Me puse a conversar bajito con otro hombre que se sentó en mi mesa reemplazando al del teléfono. Poco a poco fueron llamando a todos y a media mañana ya apenas quedábamos él y yo. Un ingeniero colombiano que vive de sus ideas. Soy un inventor, me asegura con dotes de excelencia. ¿Qué es un inventor?, pregunto intrigada, con la imagen de Robert Fulton o Graham Bell divagada en mi cabeza. Alguien que ejecuta sus ideas, que las realiza, las materializa. Claro, eso lo sabía, pero por alguna razón escucharlo es refrescante, especialmente si en efecto, tengo frente a mí a un inventor. Me cuenta sobre algunas de sus creaciones, realmente es ingenioso el hombre. Ha creado un calzado femenino que se dobla por la mitad para ahorrar espacio y además el talón adquiere altura según los gustos. La parte de la suela es flexible y el tacón se puede colocar en tres posiciones diferentes, desde lo plano hasta unas cinco pulgadas. Me parece innecesario, la verdad, y sospecho que la mayoría de las mujeres preferimos tener tres tipos de zapatos con tres tipos de tacones, en vez de invertir tanto dinero en un solo par, porque además, la gracia vale por tres pares de zapatos, como mínimo. Sin embargo, no revelo mi opinión y por el contrario, estimo su voluntad.
Como buen inventor, de mujeres sabe poco. En cambio, le comento mis ideas, los inventos que yo he soñado efectuar antes de morir. Por ejemplo, una máquina de hacer cosquillas que reemplace la mano humana, y que se le pueda cambiar las herramientas a diferentes velocidades, tactos y temperaturas. El diseño sería parecido a los equipos que utilizan en el dentista, con silla incluida. También le hablo de la máquina del tiempo que tengo pensada, para movernos de un lado a otro con más rapidez y menos costo desde nuestra propia casa. Ahí no he sido nada creativa y la cabina que he imaginado sería muy parecida a la de un ascensor, pero es cierto que la fabricación de dicho aparato presenta problemas más que grandes, digamos, en el contexto de nuestra realidad, y se nota en la cara del inventor. Hablo, además, de un lugar idílico para tomar siestas a cualquier hora del día, lleno de literas y sonidos de delfines, situado en Lincoln Road, en el que uno pueda pagar por descansar unos minutos o un par de horas a lo máximo. También le comento sobre una píldora especial que todavía no existe, la del mal de amores, como una especie de Xanax para apasionados en recuperación.
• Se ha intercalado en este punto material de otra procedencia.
-- ==== Sys2Proof/Machine/State.lean ====
section
/-! DEFINITION. The state of the module as plain data, its faults and refusals, and the state
after reset. -/

namespace Sys2Proof.Machine

/-! ### Events, outputs and the access log -/

/-- One event record (Table 16.5).  255 and 65,535 stand where the spec's record says none. -/
structure EventRec where
  seq : Nat
  code : Nat
  source : Nat
  device : Nat
  time : Nat
  context : Nat
  core : Nat
  engine : Nat
  lane : Nat
  argA : Nat
  count : Nat
  item : Nat
  argB : Nat
  deriving DecidableEq, Repr

/-- An event to log; the fields that do not apply keep the value the record layout states. -/
structure Ev where
  code : Nat
  source : Nat := 0
  context : Nat := 255
  core : Nat := 255
  engine : Nat := 255
  lane : Nat := 255
  argA : Nat := 65535
  count : Nat := 1
  item : Nat := 0
  argB : Nat := 0
  deriving DecidableEq, Repr

/-- What the device sends to the world outside it, as the model's own trace: nothing in the
model reads it. -/
inductive Out where
  /-- bytes written to host memory by a function -/
  | hostWrite (func addr : Nat) (bytes : List Nat)
  /-- an MSI-X message of a function's vector -/
  | msix (func vector : Nat)
  /-- a read request to host or peer memory -/
  | hostRead (func addr len tag : Nat)
  /-- a reply on a management session: message type, the request's TAG, status, payload -/
  | reply (session msg tag status : Nat) (payload : List Nat)
  /-- a part of a reply that is longer than 1 MiB, with FLAGS.LAST clear -/
  | replyPart (session msg tag status : Nat) (payload : List Nat)
  /-- a pushed message on a management session -/
  | push (session msg : Nat) (payload : List Nat)
  /-- a frame or packet sent by a Canopy port -/
  | canopy (port kind : Nat) (payload : List Nat)
  /-- words returned by the SPI target -/
  | spi (words : List Nat)
  /-- the bytes an SPDM or TDISP exchange returns -/
  | spdm (func : Nat) (payload : List Nat)
  deriving DecidableEq, Repr

/-! ### Engines (R35 to R63) -/

/-- A split replay that the engine has granted and not yet run (R46): its plane, its segment and
the physical columns that saturated. -/
structure SplitReq where
  plane : Nat
  seg : Nat
  cols : List Nat
  deriving DecidableEq, Repr

/-- A row write queued for a scratch engine (R147 to R150): its number among the core's writes, the vector whose
entry issued it, and whether it is the core's own upkeep, which writes level 0. -/
structure RowWrite where
  se : Nat
  row : Nat
  col0 : Nat
  values : List Int
  num : Nat := 0
  lane : Nat := 0
  item : Nat := 0
  index : Nat := 0
  /-- the thread that issued it: 0 VEC, 1 ITEM -/
  thr : Nat := 0
  upkeep : Bool := false
  deriving DecidableEq, Repr

/-- A vector in an engine: staged, or running (R41 to R49).  `clock` counts bit-plane cycles from
the slot start to the end of the last issued cycle, the slip included. -/
structure EngVec where
  tile : Nat
  planes : Nat
  signed : Bool
  /-- staged 8-bit patterns by row; a row not listed is 0 -/
  inputs : Tab Nat
  /-- the next plane to look at -/
  plane : Nat
  clock : Nat
  issued : Nat
  replays : Nat
  splits : List SplitReq
  /-- the running sum of each output column (R42) -/
  sums : Tab Int
  /-- clipped segment-columns of each output column (R104) -/
  clips : Tab Nat
  /-- the pass's position along K among the passes of its chain in this tile use (R88) -/
  pass : Nat
  /-- a vector in the second staging buffer has not begun -/
  begun : Bool
  /-- the vector it is part of: lane, item and number within the item -/
  lane : Nat
  item : Nat
  index : Nat
  eout : Int
  /-- rows injected as stand-ins through the whole vector, and their writes that are still to be made (R149) -/
  exact : List Nat
  writes : List RowWrite := []
  /-- the number of the core's row writes when it was issued: earlier ones take effect for it -/
  mark : Nat := 0
  /-- its tile had a drain pending when it was issued, so it waits (R94) -/
  waits : Bool
  /-- that wait has been counted -/
  counted : Bool
  deriving DecidableEq, Repr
Ah, eso sí sería un invento, nos haríamos millonarios, exclama el inventor siguiéndome la corriente. ¿Por qué ha de existir una pastilla para absolutamente todo en esta vida y cuando de desdichas amorosas se trata persiste el mismo modo a la antigua? Tiempo es lo único que nos cura, es cierto, y no la duración normal, no, es un tiempo especial, más duradero que cualquier otro tiempo. Porque en efecto, las horas son larguísimas en esos estados emocionales. ¿Por qué ya no se ha inventado un químico que apacigüe esas calamidades, que borre las referencias y los olores de nuestro disco duro? Porque el amor es como la muerte, un misterio, concluye el inventor, sin mucho ánimo para respaldar mi proyecto emocional ante lo irremediable y descorazonado que resulta ese asunto.
A ninguno de los dos nos llaman, ni antes ni después del almuerzo, que no ha sido corto y no sólo hemos bebido más de la cuenta, sino que hemos llegado con retraso a la corte para el turno de la tarde. Nos despedimos como dos grandes amigos y no nos volvemos a ver, luego de habernos pasado lucubrando casi ocho horas, y de intercambiar señas personales e ideas maravillosas.